As in the case of the PDFs `pdfNN_layer_generator`, we need an observable generator. The way **n3fit** this is to first define an `Observable` wrapper that constructs the graph for the computation of the **loss functions**. Here, since we are not yet interested in the form of the loss functions, we are just going to rely on the `losses` module of **n3fit**. In particular, we are only going to use the `LossInvcovmat` class.

In [9]:
from n3fit.layers.losses import LossPositivity
from n3fit.layers.losses import LossInvcovmat
from n3fit.layers.losses import LossIntegrability

In [10]:
@dataclass
class ObservableWrapper:
    """This class mimicks the `ObservableWrapper` class in the module `n3fit.model_gen`."""
    
    name: str
    observables: list
    masks: list
    dataset_xsizes: list
    invcovmat: np.array = None
    covmat: np.array = None
    multiplier: float = 1.0
    integrability: bool = False
    positivity: bool = False
    data: np.array = None
    rotation: ObsRotation = None

    def _generate_loss(self, mask=None):
        """Returns `n3fit.backends.layer.MetaLayer` of the loss function."""
        
        if self.invcovmat is not None:
            for d, m in zip(self.data, self.masks):
                console.log("The incovmat input data is now", d.shape)
            if m is not None:
                console.log("The input trvl mask is now", m.mask.shape)
            #mask = self.masks[0].mask if self.masks[0] is not None else None
            loss = losses.LossInvcovmat(self.invcovmat, self.data, mask, name=self.name)
        elif self.positivity:
            loss = losses.LossPositivity(name=self.name, c=self.multiplier)
        elif self.integrability:
            loss = losses.LossIntegrability(name=self.name, c=self.multiplier)
        return loss

    
    def _generate_experimental_layer(self, pdf):
        """Generates the experimental layer from the PDF"""
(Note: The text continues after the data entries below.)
/-- The opcodes an index prefix changes, `x = 0` (R150, R151). -/
def decodeIndexed0 (x : IdxReg) (op : Byte) (rest : List Byte) : Option (Except DecodeError Instr) :=
  match opZ op with
  | 1 =>
    match opQ op, opP op with
    | 0, 2 => some (argW rest fun nn => x.sel (.ldIxNn nn) (.ldIyNn nn))
    | 0, _ => none
    | _, p => some (.ok (x.sel (.addIxRr (idxPairOf p)) (.addIyRr (idxPairOf p))))
  | 2 =>
    match opQ op, opP op with
    | 0, 2 => some (argW rest fun nn => x.sel (.ldMNnIx nn) (.ldMNnIy nn))
    | 1, 2 => some (argW rest fun nn => x.sel (.ldIxMNn nn) (.ldIyMNn nn))
    | _, _ => none
  | 3 =>
    match opQ op, opP op with
    | 0, 2 => some (.ok (x.sel .incIx .incIy))
    | 1, 2 => some (.ok (x.sel .decIx .decIy))
    | _, _ => none
  | 4 =>
    match half? (opY op), opY op with
    | some h, _ => some (.ok (x.sel (.incIxh h) (.incIyh h)))
    | none, 6 => some (arg1 rest fun d => x.sel (.incMIxd d) (.incMIyd d))
    | none, _ => none
  | 5 =>
    match half? (opY op), opY op with
    | some h, _ => some (.ok (x.sel (.decIxh h) (.decIyh h)))
    | none, 6 => some (arg1 rest fun d => x.sel (.decMIxd d) (.decMIyd d))
    | none, _ => none
  | 6 =>
    match half? (opY op), opY op with
    | some h, _ => some (arg1 rest fun n => x.sel (.ldIxhN h n) (.ldIyhN h n))
    | none, 6 => some (arg2 rest fun d n => x.sel (.ldMIxdN d n) (.ldMIydN d n))
    | none, _ => none
  | _ => none

/-- The opcodes an index prefix changes, `x = 1` (R150, R151): a memory operand becomes (XY+d) and its partner stays a
plain register; without one, H and L become the index halves; HALT and the loads of other registers escape. -/
def decodeIndexed1 (x : IdxReg) (op : Byte) (rest : List Byte) : Option (Except DecodeError Instr) :=
  match reg8? (opY op), reg8? (opZ op) with
  | none, none => none
  | none, some r => some (arg1 rest fun d => x.sel (.ldMIxdR d r) (.ldMIydR d r))
  | some r, none => some (arg1 rest fun d => x.sel (.ldRMIxd r d) (.ldRMIyd r d))
  | some _, some _ =>
    match hreg? (opY op), hreg? (opZ op) with
    | some t, some r => if t.isHalf || r.isHalf then some (.ok (x.sel (.ldRIxh t r) (.ldRIyh t r))) else none
    | _, _ => none

/-- The opcodes an index prefix changes, `x = 2` (R150, R290). -/
def decodeIndexed2 (x : IdxReg) (op : Byte) (rest : List Byte) : Option (Except DecodeError Instr) :=
  match half? (opZ op), opZ op with
  | some h, _ => some (.ok (aluXh x (opY op) h))
  | none, 6 => some (arg1 rest (aluMXd x (opY op)))
  | none, _ => none

/-- The opcodes an index prefix changes, `x = 3` (R150, R151). -/
def decodeIndexed3 (x : IdxReg) (op : Byte) : Option Instr :=
  match opY op, opZ op with
  | 4, 1 => some (x.sel .popIx .popIy)
  | 4, 3 => some (x.sel .exMSpIx .exMSpIy)
  | 4, 5 => some (x.sel .pushIx .pushIy)
  | 5, 1 => some (x.sel .jpMIx .jpMIy)
  | 7, 1 => some (x.sel .ldSpIx .ldSpIy)
  | _, _ => none

/-- The opcodes R150 changes; none means the byte escapes (R151). -/
def decodeIndexed (x : IdxReg) (op : Byte) (rest : List Byte) : Option (Except DecodeError Instr) :=
  match opX op with
  | 0 => decodeIndexed0 x op rest
  | 1 => decodeIndexed1 x op rest
  | 2 => decodeIndexed2 x op rest
  | _ => (decodeIndexed3 x op).map .ok

/-- The rotates and shifts of (XY+d) (R152, R392). -/
def rotMXd (x : IdxReg) (o : Rot) (d : Byte) : Instr :=
  match o with
  | .rlc => x.sel (.rlcMIxd d) (.rlcMIyd d)
  | .rrc => x.sel (.rrcMIxd d) (.rrcMIyd d)
  | .rl => x.sel (.rlMIxd d) (.rlMIyd d)
  | .rr => x.sel (.rrMIxd d) (.rrMIyd d)
  | .sla => x.sel (.slaMIxd d) (.slaMIyd d)
  | .sra => x.sel (.sraMIxd d) (.sraMIyd d)
  | .sll => x.sel (.sllMIxd d) (.sllMIyd d)
  | .srl => x.sel (.srlMIxd d) (.srlMIyd d)

/-- The DD CB and FD CB tables (R152): the displacement `d` stands before the opcode. -/
def decodeXCB (x : IdxReg) (d op : Byte) : Instr :=
  let b := opYBits op
  match opX op, reg8? (opZ op) with
  | 0, none => rotMXd x (rotOf (opY op)) d
  | 0, some r => x.sel (.rotMIxdR (rotOf (opY op)) d r) (.rotMIydR (rotOf (opY op)) d r)
  | 1, _ => x.sel (.bitBMIxd b d (opZBits op)) (.bitBMIyd b d (opZBits op))
  | 2, none => x.sel (.resBMIxd b d) (.resBMIyd b d)
  | 2, some r => x.sel (.resBMIxdR b d r) (.resBMIydR b d r)
  | _, none => x.sel (.setBMIxd b d) (.setBMIyd b d)
  | _, some r => x.sel (.setBMIxdR b d r) (.setBMIydR b d r)

/-- What follows an index prefix (R150 to R153). -/
def decodeXY (x : IdxReg) : List Byte → Except DecodeError Instr
  | [] => .error .truncated
  | b1 :: rest =>
    match prefixByte? b1 with
    | some f => .ok (x.sel (.ddRedundant f) (.fdRedundant f))
    | none =>
      if b1 = 0xCB then arg2 rest (decodeXCB x)
      else
        match decodeIndexed x b1 rest with
        | some i => i
        | none => (decodeBase b1 rest).map fun i => x.sel (.ddEscape i) (.fdEscape i)

/-- The decoder: the instruction at the head of a list of bytes (R130 to R157). -/
def decode : List Byte → Except DecodeError Instr
  | [] => .error .truncated
  | b0 :: rest =>
    if b0 = 0xCB then arg1 rest decodeCB
    else if b0 = 0xED then
      match rest with
      | [] => .error .truncated
      | op :: args => decodeED op args
    else if b0 = 0xDD then decodeXY .ix rest
    else if b0 = 0xFD then decodeXY .iy rest
    else decodeBase b0 rest

/-! ## Lengths (R156) -/

/-- The length of an instruction in bytes: the `length` column of spec/opcode_table.json (R156); an escape is one byte
longer than its base instruction (R151), and a redundant prefix is one byte, the byte after it not being consumed
(R153). -/
def Instr.length : Instr → Nat
  | .ddEscape i => 1 + i.length
  | .fdEscape i => 1 + i.length
  | .nop | .exAfAf | .addHlRr _ | .ldMBcA | .ldMDeA | .ldAMBc | .ldAMDe | .incRr _ | .decRr _ | .incR _ | .incMHl
  | .decR _ | .decMHl | .rlca | .rrca | .rla | .rra | .daa | .cpl | .scf | .ccf | .ldRR _ _ | .ldRMHl _ | .ldMHlR _
  | .halt | .addAR _ | .addAMHl | .adcAR _ | .adcAMHl | .subR _ | .subMHl | .sbcAR _ | .sbcAMHl | .andR _ | .andMHl
  | .xorR _ | .xorMHl | .orR _ | .orMHl | .cpR _ | .cpMHl | .retCc _ | .popQq _ | .ret | .exx | .jpMHl | .ldSpHl
  | .exMSpHl | .exDeHl | .di | .ei | .pushQq _ | .rstP _ | .ddRedundant _ | .fdRedundant _ => 1
  | .djnz _ | .jr _ | .jrCc _ _ | .ldRN _ _ | .ldMHlN _ | .addAN _ | .adcAN _ | .subN _ | .sbcAN _ | .andN _
  | .xorN _ | .orN _ | .cpN _ | .outMNA _ | .inAMN _ | .rlcR _ | .rlcMHl | .rrcR _ | .rrcMHl | .rlR _ | .rlMHl
  | .rrR _ | .rrMHl | .slaR _ | .slaMHl | .sraR _ | .sraMHl | .sllR _ | .sllMHl | .srlR _ | .srlMHl | .bitBR _ _
  | .bitBMHl _ | .resBR _ _ | .resBMHl _ | .setBR _ _ | .setBMHl _ | .inRMC _ | .inFMC | .outMCR _ | .outMC0
  | .sbcHlRr _ | .adcHlRr _ | .neg _ | .reti | .retn _ | .im0 _ | .im1 _ | .im2 _ | .ldIA | .ldRA | .ldAI | .ldAR
  | .rrd | .rld | .ldi | .cpi | .ini | .outi | .ldd | .cpd | .ind | .outd | .ldir | .cpir | .inir | .otir | .lddr
  | .cpdr | .indr | .otdr | .nopStar _ | .addIxRr _ | .incIx | .decIx | .incIxh _ | .decIxh _ | .ldRIxh _ _ | .popIx
  | .exMSpIx | .pushIx | .jpMIx | .ldSpIx | .addIyRr _ | .incIy | .decIy | .incIyh _ | .decIyh _ | .ldRIyh _ _
  | .popIy | .exMSpIy | .pushIy | .jpMIy | .ldSpIy | .addAXh _ _ | .adcAXh _ _ | .subXh _ _ | .sbcAXh _ _
  | .andXh _ _ | .xorXh _ _ | .orXh _ _ | .cpXh _ _ => 2
  | .ldRrNn _ _ | .ldMNnHl _ | .ldMNnA _ | .ldHlMNn _ | .ldAMNn _ | .jpCcNn _ _ | .jpNn _ | .callCcNn _ _
  | .callNn _ | .ldIxhN _ _ | .incMIxd _ | .decMIxd _ | .ldRMIxd _ _ | .ldMIxdR _ _ | .addAMIxd _ | .adcAMIxd _
  | .subMIxd _ | .sbcAMIxd _ | .andMIxd _ | .xorMIxd _ | .orMIxd _ | .cpMIxd _ | .ldIyhN _ _ | .incMIyd _
  | .decMIyd _ | .ldRMIyd _ _ | .ldMIydR _ _ | .addAMIyd _ | .adcAMIyd _ | .subMIyd _ | .sbcAMIyd _ | .andMIyd _
  | .xorMIyd _ | .orMIyd _ | .cpMIyd _ => 3
  | .ldMNnRr _ _ | .ldRrMNn _ _ | .ldIxNn _ | .ldMNnIx _ | .ldIxMNn _ | .ldMIxdN _ _ | .rlcMIxd _ | .rrcMIxd _
  | .rlMIxd _ | .rrMIxd _ | .slaMIxd _ | .sraMIxd _ | .sllMIxd _ | .srlMIxd _ | .rotMIxdR _ _ _ | .bitBMIxd _ _ _
  | .resBMIxd _ _ | .setBMIxd _ _ | .resBMIxdR _ _ _ | .setBMIxdR _ _ _ | .ldIyNn _ | .ldMNnIy _ | .ldIyMNn _
  | .ldMIydN _ _ | .rlcMIyd _ | .rrcMIyd _ | .rlMIyd _ | .rrMIyd _ | .slaMIyd _ | .sraMIyd _ | .sllMIyd _
  | .srlMIyd _ | .rotMIydR _ _ _ | .bitBMIyd _ _ _ | .resBMIyd _ _ | .setBMIyd _ _ | .resBMIydR _ _ _
  | .setBMIydR _ _ _ => 4

/-- How many bytes past its own length the decoder looks at: the byte that makes an index prefix redundant (R153). -/
def Instr.lookahead : Instr → Nat
  | .ddRedundant _ => 1
  | .fdRedundant _ => 1
  | .nop | .exAfAf | .djnz _ | .jr _ | .jrCc _ _ | .ldRrNn _ _ | .addHlRr _ | .ldMBcA | .ldMDeA | .ldMNnHl _
  | .ldMNnA _ | .ldAMBc | .ldAMDe | .ldHlMNn _ | .ldAMNn _ | .incRr _ | .decRr _ | .incR _ | .incMHl | .decR _
  | .decMHl | .ldRN _ _ | .ldMHlN _ | .rlca | .rrca | .rla | .rra | .daa | .cpl | .scf | .ccf | .ldRR _ _
  | .ldRMHl _ | .ldMHlR _ | .halt | .addAR _ | .addAMHl | .addAN _ | .adcAR _ | .adcAMHl | .adcAN _ | .subR _
  | .subMHl | .subN _ | .sbcAR _ | .sbcAMHl | .sbcAN _ | .andR _ | .andMHl | .andN _ | .xorR _ | .xorMHl | .xorN _
  | .orR _ | .orMHl | .orN _ | .cpR _ | .cpMHl | .cpN _ | .retCc _ | .popQq _ | .ret | .exx | .jpMHl | .ldSpHl
  | .jpCcNn _ _ | .jpNn _ | .outMNA _ | .inAMN _ | .exMSpHl | .exDeHl | .di | .ei | .callCcNn _ _ | .pushQq _
  | .callNn _ | .rstP _ | .rlcR _ | .rlcMHl | .rrcR _ | .rrcMHl | .rlR _ | .rlMHl | .rrR _ | .rrMHl | .slaR _
  | .slaMHl | .sraR _ | .sraMHl | .sllR _ | .sllMHl | .srlR _ | .srlMHl | .bitBR _ _ | .bitBMHl _ | .resBR _ _
  | .resBMHl _ | .setBR _ _ | .setBMHl _ | .inRMC _ | .inFMC | .outMCR _ | .outMC0 | .sbcHlRr _ | .adcHlRr _
  | .ldMNnRr _ _ | .ldRrMNn _ _ | .neg _ | .reti | .retn _ | .im0 _ | .im1 _ | .im2 _ | .ldIA | .ldRA | .ldAI
  | .ldAR | .rrd | .rld | .ldi | .cpi | .ini | .outi | .ldd | .cpd | .ind | .outd | .ldir | .cpir | .inir | .otir
  | .lddr | .cpdr | .indr | .otdr | .nopStar _ | .ldIxNn _ | .ldMNnIx _ | .ldIxMNn _ | .addIxRr _ | .incIx | .decIx
  | .incIxh _ | .decIxh _ | .ldIxhN _ _ | .incMIxd _ | .decMIxd _ | .ldMIxdN _ _ | .ldRIxh _ _ | .ldRMIxd _ _
  | .ldMIxdR _ _ | .popIx | .exMSpIx | .pushIx | .jpMIx | .ldSpIx | .addAMIxd _ | .adcAMIxd _ | .subMIxd _
  | .sbcAMIxd _ | .andMIxd _ | .xorMIxd _ | .orMIxd _ | .cpMIxd _ | .ddEscape _ | .rlcMIxd _ | .rrcMIxd _
  | .rlMIxd _ | .rrMIxd _ | .slaMIxd _ | .sraMIxd _ | .sllMIxd _ | .srlMIxd _ | .rotMIxdR _ _ _ | .bitBMIxd _ _ _
  | .resBMIxd _ _ | .setBMIxd _ _ | .resBMIxdR _ _ _ | .setBMIxdR _ _ _ | .ldIyNn _ | .ldMNnIy _ | .ldIyMNn _
  | .addIyRr _ | .incIy | .decIy | .incIyh _ | .decIyh _ | .ldIyhN _ _ | .incMIyd _ | .decMIyd _ | .ldMIydN _ _
  | .ldRIyh _ _ | .ldRMIyd _ _ | .ldMIydR _ _ | .popIy | .exMSpIy | .pushIy | .jpMIy | .ldSpIy | .addAMIyd _
  | .adcAMIyd _ | .subMIyd _ | .sbcAMIyd _ | .andMIyd _ | .xorMIyd _ | .orMIyd _ | .cpMIyd _ | .fdEscape _
  | .rlcMIyd _ | .rrcMIyd _ | .rlMIyd _ | .rrMIyd _ | .slaMIyd _ | .sraMIyd _ | .sllMIyd _ | .srlMIyd _
  | .rotMIydR _ _ _ | .bitBMIyd _ _ _ | .resBMIyd _ _ | .setBMIyd _ _ | .resBMIydR _ _ _ | .setBMIydR _ _ _
  | .addAXh _ _ | .adcAXh _ _ | .subXh _ _ | .sbcAXh _ _ | .andXh _ _ | .xorXh _ _ | .orXh _ _ | .cpXh _ _ => 0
        if len(self.dataset_xsizes) > 1:
            splitting_layer = op.as_layer(
                op.split,
                op_args=[self.dataset_xsizes],
                op_kwargs={"axis": 1},
                name=f"{self.name}_split",
            )
            split_pdf = splitting_layer(pdf)
        else: split_pdf = [pdf]
        
        output_layers = []
        for p_pdf, obs, mask in zip(split_pdf, self.observables, self.masks):
            if mask is not None:
                output_layers.append(mask(obs(p_pdf)))
            else:
                output_layers.append(obs(p_pdf))
        ret = op.concatenate(output_layers, axis=2)
        if self.rotation is not None: ret = self.rotation(ret)
        return ret

    def __call__(self, pdf_layer, mask=None):
        loss_f = self._generate_loss(mask)
        experiment_prediction = self._generate_experimental_layer(pdf_layer)
        return loss_f(experiment_prediction)

In [11]:
from n3fit.layers import Mask

def observable_generator(
    spec_dict, positivity_initial=1.0, integrability=False
):
    
    spec_name = spec_dict["name"]
    dataset_xsizes = []
    model_inputs = []
    model_obs_layers = []
    tr_mask_layers = []
    vl_mask_layers = []

    offset = 0

    obs_layer_tr, obs_layer_vl, obs_layer_ex = None, None, None
    mask_tr, mask_vl  = None, None
    
    apply_masks = spec_dict.get("data_transformation_tr") is None
    
    # The first step is to compute the observable for each of the datasets
    for dataset_dict in spec_dict["datasets"]:
        # Get the generic information of the dataset
        dataset_name = dataset_dict["name"]
        trmask = spec_dict["trmask"][offset:offset + dataset_dict["ndata"]]
        tr_mask_layers.append(Mask(trmask, axis=2) if apply_masks else None)
        vl_mask_layers.append(Mask(~trmask, axis=2) if apply_masks else None)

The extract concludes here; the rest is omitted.